The other teams couldn’t believe it, and for the final tug-of-war the rules were relaxed so the other team could add more people. Initially the elephant backed up toward the water- and mud-filled pit and the other team thought it was winning. Then, as the elephant neared the pit, his trainer tapped lightly on the right front leg and the elephant took off like a locomotive, pulling about 20 people into the pit. It was awesome.
Kevin Finan ’74
I was dismayed that the Lyons Hall portrait misrepresented true Lyons lore.
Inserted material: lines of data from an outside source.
-- ==== Sys2Proof/Syntax.lean ====
section
/-!
DEFINITION. The commands of the MN3248 model: one constructor of `Instr` for each row of spec/opcode_table.json, with the row's
operands. A command is a write or a read of a register, an Imvia instruction that Hearth executes, a frame or a message that
arrives, an event on a pin, or a moment of the device's own schedule that has come.
-/

namespace Sys2Proof

/-- The two chain ports of a device (R315). -/
inductive Port where
  | dn | up
  deriving DecidableEq, Repr

/-- What the code check of an 80-bit codeword finds (R29). -/
inductive Ecc where
  | ok | corrected | uncorrectable
  deriving DecidableEq, Repr

/-- What a converter delivers for one channel at one instant: its 14 raw bit decisions (R564), and whether its input lay above
or below its range (R74). The analog side decides all three. -/
structure Sample where
  ch : Fin 34
  raw : BitVec 14
  overRange : Bool
  underRange : Bool
  deriving DecidableEq, Repr

/-- A chain frame without its CRC (R335, R336): `mac` is the truncated CMAC, present when `auth` is set. -/
structure Frame where
  ty : BitVec 4
  rev : BitVec 2
  seq : BitVec 2
  auth : Bool
  src : BitVec 7
  orig : Bool
  dest : BitVec 7
  payload : List Byte
  mac : Word
  deriving DecidableEq, Repr


/-- By whose hand a register is written (R242, R514, R620): Hearth, a chain frame without authentication, or a chain frame that passed
its authentication or the host's SPI write on a head, which counts as authenticated (R620). -/
inductive By where
  | hearth | plain | auth
  deriving DecidableEq, Repr

/-- The direction in which the estimate of a tracked factor lies from its active value (R571). -/
inductive Move where
  | down | stay | up
  deriving DecidableEq, Repr

/-- The payload of a RESULT message (R454, R460): SEQ and PH0 of the publication, the cell mask, and one 18-bit value per cell of the
mask, in ascending order of cells. -/
structure TwinResult where
  seq : Byte
  ph0 : Word
  mask : Word
  vals : List (BitVec 18)
  deriving DecidableEq, Repr

/-- The payload of a MODEL message (R212): the fields of a phase model as PHTIM carries them (R343). -/
structure ModelMsg where
  tb : BitVec 53
  pc : BitVec 16
  pinc : Word
  seq : Byte
  locked : Bool
  hold : Bool
  step : Bool
  deriving DecidableEq, Repr
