def SYS_ID : Nat := 0x0000
def SYS_STRAP : Nat := 0x0004
def SYS_CLKSTAT : Nat := 0x0008
def SYS_PWRSTAT : Nat := 0x0010
def SYS_PWRCTL : Nat := 0x0014
def SYS_COMMTMO : Nat := 0x0018
def SYS_RSTCAUSE : Nat := 0x001C
def SYS_RSTCMD : Nat := 0x0020
def SYS_WAKE : Nat := 0x0024
def SYS_SLPT : Nat := 0x0028
def SYS_EMBCFG : Nat := 0x0030
def SYS_EMBTHV : Nat := 0x0034
def SYS_EMBTHX : Nat := 0x0038
def SYS_EMBSTAT : Nat := 0x003C
def SYS_EMBRES : Nat := 0x0040
def CHN_ADDR : Nat := 0x1000
def CHN_TOKL : Nat := 0x1004
def CHN_TOKH : Nat := 0x1008
def CHN_PSTAT : Nat := 0x100C
def CHN_LERR : Nat := 0x1010
def CHN_UERR : Nat := 0x1014
def CHN_FREV : Nat := 0x1018
def CHN_EFLAG : Nat := 0x101C
def CHN_HEAL : Nat := 0x1020
def CHN_TMO : Nat := 0x1024
def CHN_TRIGCFG : Nat := 0x1028
def CHN_TRIGL : Nat := 0x102C
def CHN_TRIGH : Nat := 0x1030
def CHN_TRIGSTAT : Nat := 0x1034
def CHN_KCTL : Nat := 0x1038
def CHN_KSTAT : Nat := 0x103C
def CHN_BRK : Nat := 0x1040
def CHN_RFWD : Nat := 0x1044
def CHN_RTOT : Nat := 0x1048
def CHN_IRQST : Nat := 0x104C
def CHN_IRQEN : Nat := 0x1050
def CHN_HQCTL : Nat := 0x1054
def CHN_HQSTAT : Nat := 0x1058
def CHN_SPIERR : Nat := 0x105C
def CHN_SQSTAT : Nat := 0x1060
def SEQ_CTL : Nat := 0x2000
def SEQ_STAT : Nat := 0x2004
def SEQ_IP : Nat := 0x2008
def SEQ_IE : Nat := 0x200C
def SEQ_EPC : Nat := 0x2010
def SEQ_ESR : Nat := 0x2014
def SEQ_EXC : Nat := 0x2018
def SEQ_EXCI : Nat := 0x201C
def SEQ_GRANT : Nat := 0x2020
def SEQ_UWIN : Nat := 0x2024
def SEQ_UREG : Nat := 0x2028
def SEQ_DOOR : Nat := 0x202C
def SEQ_BANK : Nat := 0x2030
def SEQ_BVER (i : Nat) : Nat := 0x2040 + i * 0x10
def SEQ_BGEN (i : Nat) : Nat := 0x2044 + i * 0x10
def SEQ_BLEN (i : Nat) : Nat := 0x2048 + i * 0x10
def SEQ_BCRC (i : Nat) : Nat := 0x204C + i * 0x10
def SEQ_LDCTL : Nat := 0x2060
def SEQ_LDSTAT : Nat := 0x2064
def SEQ_RUNVER : Nat := 0x2068
def SEQ_RUN : Nat := 0x206C
def SEQ_RUNSTAT : Nat := 0x2070
def SEQ_LDMAP (i : Nat) : Nat := 0x2080 + i * 0x4
def SEQ_MBOX (i : Nat) : Nat := 0x2400 + i * 0x4
def CONV_CHEN : Nat := 0x3000
def CONV_DEVEN : Nat := 0x3004
def CONV_TRIG : Nat := 0x3008
def CONV_DLY : Nat := 0x300C
def CONV_SWEEP : Nat := 0x3010
def CONV_INTV : Nat := 0x3014
def CONV_AUXCTL : Nat := 0x3018
def CONV_AUXSEQ0 : Nat := 0x301C
def CONV_AUXSEQ1 : Nat := 0x3020
def CONV_CMD : Nat := 0x3024
def CONV_STAT : Nat := 0x3028
def CONV_MISS : Nat := 0x302C
def CONV_MISSC : Nat := 0x3030
def CONV_DROP : Nat := 0x3034
def CONV_INJ : Nat := 0x3038
def CONV_INJCH : Nat := 0x303C
def CONV_FADJ : Nat := 0x3040
def CONV_TSL : Nat := 0x3044
def CONV_TSH : Nat := 0x3048
def CONV_ORF : Nat := 0x304C
def CONV_URF : Nat := 0x3050
def CONV_RNGX : Nat := 0x3054
def CONV_DIAG : Nat := 0x3058
def CONV_DIAGCH : Nat := 0x305C
def CONV_TDAC : Nat := 0x3060
def ACC_RSTAT (i : Nat) (j : Nat) : Nat := 0x4000 + i * 0x60 + j * 0x18
def ACC_RESA (i : Nat) (j : Nat) : Nat := 0x4004 + i * 0x60 + j * 0x18
def ACC_RESB (i : Nat) (j : Nat) : Nat := 0x4008 + i * 0x60 + j * 0x18
def ACC_RESC (i : Nat) (j : Nat) : Nat := 0x400C + i * 0x60 + j * 0x18
def ACC_RCNT (i : Nat) (j : Nat) : Nat := 0x4010 + i * 0x60 + j * 0x18
def ACC_RPH (i : Nat) (j : Nat) : Nat := 0x4014 + i * 0x60 + j * 0x18
def ACC_TRKA (i : Nat) : Nat := 0x4CC0 + i * 0x10
def ACC_TRKBL (i : Nat) : Nat := 0x4CC4 + i * 0x10
def ACC_TRKBH (i : Nat) : Nat := 0x4CC8 + i * 0x10
def ACC_TRKN (i : Nat) : Nat := 0x4CCC + i * 0x10
def ACC_DCFG (i : Nat) (j : Nat) : Nat := 0x4EE0 + i * 0x10 + j * 0x4
def ACC_DPAR (i : Nat) (j : Nat) : Nat := 0x4F10 + i * 0x10 + j * 0x4
def ACC_DCHEN (i : Nat) : Nat := 0x4F40 + i * 0x4
def ACC_XSTAT (i : Nat) : Nat := 0x4F50 + i * 0x18
def ACC_XA (i : Nat) : Nat := 0x4F54 + i * 0x18
def ACC_XB (i : Nat) : Nat := 0x4F58 + i * 0x18
def ACC_XC (i : Nat) : Nat := 0x4F5C + i * 0x18
def ACC_XCNT (i : Nat) : Nat := 0x4F60 + i * 0x18
def ACC_XPH (i : Nat) : Nat := 0x4F64 + i * 0x18
def ACC_XCFG : Nat := 0x4FB0
def ACC_CTL : Nat := 0x4FB4
def ACC_CMD : Nat := 0x4FB8
def ACC_STAT : Nat := 0x4FBC
def ACC_SATF : Nat := 0x4FC0
def ACC_SATX : Nat := 0x4FC4
def ACC_NEW (i : Nat) : Nat := 0x4FC8 + i * 0x4
def ACC_NEWX : Nat := 0x4FD8
def ACC_WHELD : Nat := 0x4FDC
def BAL_CTL : Nat := 0x5000
def BAL_STAT : Nat := 0x5004
def BAL_CMDQ : Nat := 0x5008
def BAL_CMD : Nat := 0x500C
def BAL_CMDRES : Nat := 0x5010
def BAL_BUSCTL : Nat := 0x5014
def BAL_BUSSTAT : Nat := 0x5018
def BAL_HOCTL : Nat := 0x501C
def BAL_EVT : Nat := 0x5020
def BAL_SHCFG (i : Nat) : Nat := 0x5040 + i * 0x20
def BAL_SHLIM (i : Nat) : Nat := 0x5044 + i * 0x20
def BAL_SHSTAT (i : Nat) : Nat := 0x5048 + i * 0x20
def BAL_QDONE (i : Nat) : Nat := 0x504C + i * 0x20
def BAL_IMEAS (i : Nat) : Nat := 0x5050 + i * 0x20
def BAL_XCTL (i : Nat) : Nat := 0x5054 + i * 0x20
def BAL_XFRQ (i : Nat) : Nat := 0x5058 + i * 0x20
def BAL_XAMP (i : Nat) : Nat := 0x505C + i * 0x20
def BAL_QCELL (i : Nat) : Nat := 0x5100 + i * 0x4
def BAL_TAPRES (i : Nat) : Nat := 0x5180 + i * 0x4
def GRD_OVEN : Nat := 0x6000
def GRD_UVEN : Nat := 0x6004
def GRD_CTH : Nat := 0x6008
def GRD_TCFG : Nat := 0x600C
def GRD_TTH (i : Nat) : Nat := 0x6010 + i * 0x4
def GRD_STH : Nat := 0x6020
def GRD_GCFG : Nat := 0x6024
def GRD_SAFECFG : Nat := 0x6028
def GRD_CFGCRC : Nat := 0x602C
def GRD_PAIRSET : Nat := 0x6030
def GRD_CTL : Nat := 0x6034
def GRD_STAT : Nat := 0x6040
def GRD_ACTCRC : Nat := 0x6044
def GRD_GLATCH : Nat := 0x6048
def GRD_GLIVE : Nat := 0x604C
def GRD_COVL : Nat := 0x6050
def GRD_CUVL : Nat := 0x6054
def GRD_TLAT : Nat := 0x6058
def GRD_STEST : Nat := 0x605C
def GRD_SAFECTL : Nat := 0x6060
def GRD_SAFESTAT : Nat := 0x6064
def GRD_SAFECNT : Nat := 0x6068
def TIM_TBL : Nat := 0x7000
def TIM_TBH : Nat := 0x7004
def TIM_STAT : Nat := 0x7008
def TIM_ALIGN : Nat := 0x700C
def TIM_PDLY : Nat := 0x7010
def TIM_PDLYR : Nat := 0x7014
def TIM_PHASE : Nat := 0x7018
def TIM_PHCFG : Nat := 0x701C
def TIM_PHTX : Nat := 0x7020
def TIM_PHSTAT : Nat := 0x7024
def TIM_PINC : Nat := 0x7028
def TIM_PMBL : Nat := 0x702C
def TIM_PMBH : Nat := 0x7030
def TIM_PMPC : Nat := 0x7034
def TIM_PSWINC : Nat := 0x7038
def TIM_TCMPL (i : Nat) : Nat := 0x7040 + i * 0x10
def TIM_TCMPH (i : Nat) : Nat := 0x7044 + i * 0x10
def TIM_TCMPINC (i : Nat) : Nat := 0x7048 + i * 0x10
def TIM_PCMP (i : Nat) : Nat := 0x7080 + i * 0x8
def TIM_PCMPINC (i : Nat) : Nat := 0x7084 + i * 0x8
def TIM_CMPSTAT : Nat := 0x70A0
def TIM_CMPIE : Nat := 0x70A4
def TIM_CMPCTL : Nat := 0x70A8
def TIM_CAPCFG (i : Nat) : Nat := 0x70B0 + i * 0x10
def TIM_CAPL (i : Nat) : Nat := 0x70B4 + i * 0x10
def TIM_CAPH (i : Nat) : Nat := 0x70B8 + i * 0x10
def TIM_CAPSTAT : Nat := 0x70F0
def TIM_AUXCMP : Nat := 0x70F4
def FLT_STAT : Nat := 0x8000
def FLT_ACK : Nat := 0x8004
def FLT_CLSA : Nat := 0x8008
def FLT_CLSB : Nat := 0x800C
def FLT_DISCGEN : Nat := 0x8010
def FLT_CNT : Nat := 0x8014
def FLT_LKREF : Nat := 0x8018
def FLT_UNLCH : Nat := 0x801C
def FLT_UNLOCK : Nat := 0x8020
def FLT_CFG : Nat := 0x8024
def FLT_FSRC (i : Nat) : Nat := 0x8040 + i * 0x10
def FLT_FINFO (i : Nat) : Nat := 0x8044 + i * 0x10
def FLT_FSTL (i : Nat) : Nat := 0x8048 + i * 0x10
def FLT_FSTH (i : Nat) : Nat := 0x804C + i * 0x10
def SEC_STAT : Nat := 0x9000
def SEC_CTL : Nat := 0x9004
def SEC_POLICY : Nat := 0x9008
def SEC_ALM : Nat := 0x900C
def SEC_AFAIL : Nat := 0x9010
def SEC_KVER : Nat := 0x9014
def SEC_DNONCE : Nat := 0x9018
def SEC_PROVRES : Nat := 0x901C
def SEC_PROVBUF (i : Nat) : Nat := 0x9020 + i * 0x4
def SEC_TCH : Nat := 0x9040
def SEC_TTOKL : Nat := 0x9044
def SEC_TTOKH : Nat := 0x9048
def SEC_NONCE (i : Nat) : Nat := 0x9050 + i * 0x4
def CHK_CFG : Nat := 0xA000
def CHK_POLY : Nat := 0xA004
def CHK_INIT : Nat := 0xA008
def CHK_EXP : Nat := 0xA00C
def CHK_START : Nat := 0xA010
def CHK_LEN : Nat := 0xA014
def CHK_CMD : Nat := 0xA018
def CHK_STAT : Nat := 0xA01C
def CHK_RUN : Nat := 0xA020
def CHK_RES : Nat := 0xA024
def CHK_POS : Nat := 0xA028
def CHK_REM : Nat := 0xA02C
def CHK_FLT : Nat := 0xA030
def BST_CTL : Nat := 0xB000
def BST_STAT : Nat := 0xB004
def BST_MCFG : Nat := 0xB008
def BST_MSTAT : Nat := 0xB00C
def BST_MFAIL : Nat := 0xB010
def BST_MFCNT : Nat := 0xB014
def BST_LSTAT : Nat := 0xB018
def BST_CCFG : Nat := 0xB01C
def BST_CSTAT : Nat := 0xB020
def BST_CFAIL : Nat := 0xB024
def BST_CFAILX : Nat := 0xB028
def BST_DCFG : Nat := 0xB030
def BST_DCELL : Nat := 0xB034
def BST_DTOL : Nat := 0xB038
def BST_DDAC : Nat := 0xB03C
def BST_OWCFG : Nat := 0xB040
def BST_BTCFG : Nat := 0xB044
def BST_BTI : Nat := 0xB048
def BST_DSTAT : Nat := 0xB04C
def BST_DFAIL : Nat := 0xB050
def BST_DFAILX : Nat := 0xB054
def BST_DLAST : Nat := 0xB058
def BST_OWOPEN : Nat := 0xB05C
def BST_OWRES : Nat := 0xB060
def BST_OWX : Nat := 0xB064
def BST_BTSTAT : Nat := 0xB068
def BST_EVT : Nat := 0xB06C
def PRF_CTL : Nat := 0xC000
def PRF_STAT : Nat := 0xC004
def PRF_UEN : Nat := 0xC008
def PRF_CYCL : Nat := 0xC010
def PRF_CYCH : Nat := 0xC014
def PRF_PMC (i : Nat) : Nat := 0xC020 + i * 0x8
def PRF_PMCFG (i : Nat) : Nat := 0xC024 + i * 0x8
def PRF_SAMP : Nat := 0xC050
def PRF_TAGCFG : Nat := 0xC060
def PRF_TAGSTAT : Nat := 0xC064
def PRF_TAG0 (i : Nat) : Nat := 0xC080 + i * 0x18
def PRF_TAG1 (i : Nat) : Nat := 0xC084 + i * 0x18
def PRF_TAG2 (i : Nat) : Nat := 0xC088 + i * 0x18
def PRF_TAG3 (i : Nat) : Nat := 0xC08C + i * 0x18
def PRF_TAG4 (i : Nat) : Nat := 0xC090 + i * 0x18
def PRF_TAG5 (i : Nat) : Nat := 0xC094 + i * 0x18
def CAL_OFS (i : Nat) : Nat := 0xD000 + i * 0x18
def CAL_GAIN (i : Nat) : Nat := 0xD004 + i * 0x18
def CAL_TRIM0 (i : Nat) : Nat := 0xD008 + i * 0x18
def CAL_TRIM1 (i : Nat) : Nat := 0xD00C + i * 0x18
def CAL_TRIM2 (i : Nat) : Nat := 0xD010 + i * 0x18
def CAL_TRIM3 (i : Nat) : Nat := 0xD014 + i * 0x18
def CAL_EQ0 (i : Nat) : Nat := 0xD340 + i * 0x8
def CAL_EQ1 (i : Nat) : Nat := 0xD344 + i * 0x8
def CAL_META : Nat := 0xD350
def CAL_CTL : Nat := 0xD380
def CAL_CMD : Nat := 0xD384
def CAL_UNLOCK : Nat := 0xD388
def CAL_CHECK : Nat := 0xD38C
def CAL_SCRC : Nat := 0xD390
def CAL_HCRC : Nat := 0xD394
def CAL_STAT : Nat := 0xD398
def CAL_STALE : Nat := 0xD39C
def CAL_GEN : Nat := 0xD3A0
def CAL_TREF : Nat := 0xD3A4
def CAL_MAXAGE : Nat := 0xD3A8
def CAL_TRKLIM : Nat := 0xD3AC
def CAL_QLIM : Nat := 0xD3B0
def CAL_SNAP : Nat := 0xD3B4
def CAL_TRKCNT : Nat := 0xD3B8
def CAL_QRES (i : Nat) : Nat := 0xD3C0 + i * 0x4
def CAL_QEYE : Nat := 0xD3E4
def CAL_QLOOP (i : Nat) : Nat := 0xD3F0 + i * 0x4
def CAL_EQLIVE0 (i : Nat) : Nat := 0xD400 + i * 0x8
def CAL_EQLIVE1 (i : Nat) : Nat := 0xD404 + i * 0x8
def LOG_STAT : Nat := 0xE000
def LOG_CFG : Nat := 0xE004
def LOG_CTL : Nat := 0xE008
def LOG_ERASE : Nat := 0xE00C
def LOG_HEADOFS : Nat := 0xE010
def LOG_HEADSEQL : Nat := 0xE014
def LOG_HEADSEQH : Nat := 0xE018
def LOG_HEADTAG (i : Nat) : Nat := 0xE01C + i * 0x4
def LOG_TAILOFS : Nat := 0xE030
def LOG_TAILSEQL : Nat := 0xE034
def LOG_TAILSEQH : Nat := 0xE038
def LOG_TAILTAG (i : Nat) : Nat := 0xE03C + i * 0x4
def LOG_WEAR : Nat := 0xE050
def LOG_ECC : Nat := 0xE054
def LOG_DROP : Nat := 0xE058
def LOG_BOOT : Nat := 0xE05C
def LOG_UTC : Nat := 0xE060
def LOG_RDSTART : Nat := 0xE070
def LOG_RDLEN : Nat := 0xE074
def LOG_RDCTL : Nat := 0xE078
def LOG_RDSTAT : Nat := 0xE07C
def LOG_SNAP : Nat := 0xE080
def TWN_STAT : Nat := 0xF000
def TWN_PAIRID : Nat := 0xF004
def TWN_DLY : Nat := 0xF008
def TWN_CFG : Nat := 0xF00C
def TWN_TOL : Nat := 0xF010
def TWN_DIFF : Nat := 0xF014
def TWN_CMPCNT : Nat := 0xF018
def TWN_EVT : Nat := 0xF01C
def TWN_LASTD : Nat := 0xF020
def TWN_CCCFG : Nat := 0xF040
def TWN_CCSTAT : Nat := 0xF044
def TWN_CCCNT : Nat := 0xF048
def TWN_CCFIRST : Nat := 0xF04C
def TWN_CCMM (i : Nat) : Nat := 0xF050 + i * 0x4
def TWN_CCSGL (i : Nat) : Nat := 0xF060 + i * 0x4
def TWN_CCLOST (i : Nat) : Nat := 0xF070 + i * 0x4
def TWN_CCSEL : Nat := 0xF080
def TWN_CCRAW (i : Nat) : Nat := 0xF084 + i * 0x4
Lyons had acquired a reputation as the “Hall of Anarchy” and we entered the elephant (paid for with appropriated hall funds and not a special collection) as an anarchistic joke, not to dispel the rumor we were nerds. In fact, Lyons was considered the home for hippies. We were the hall that gave the campus King Kersten. We were the hall that paraded the “Hot Chili Is Groovy” banner at football games as a direct slap at the nerds who flew “Go Irish, Beat (Opponent Name)” signs. We were the hall that flouted campus authority so much that, the year after the elephant won the tug-of-war, we were designated as the next women’s dorm.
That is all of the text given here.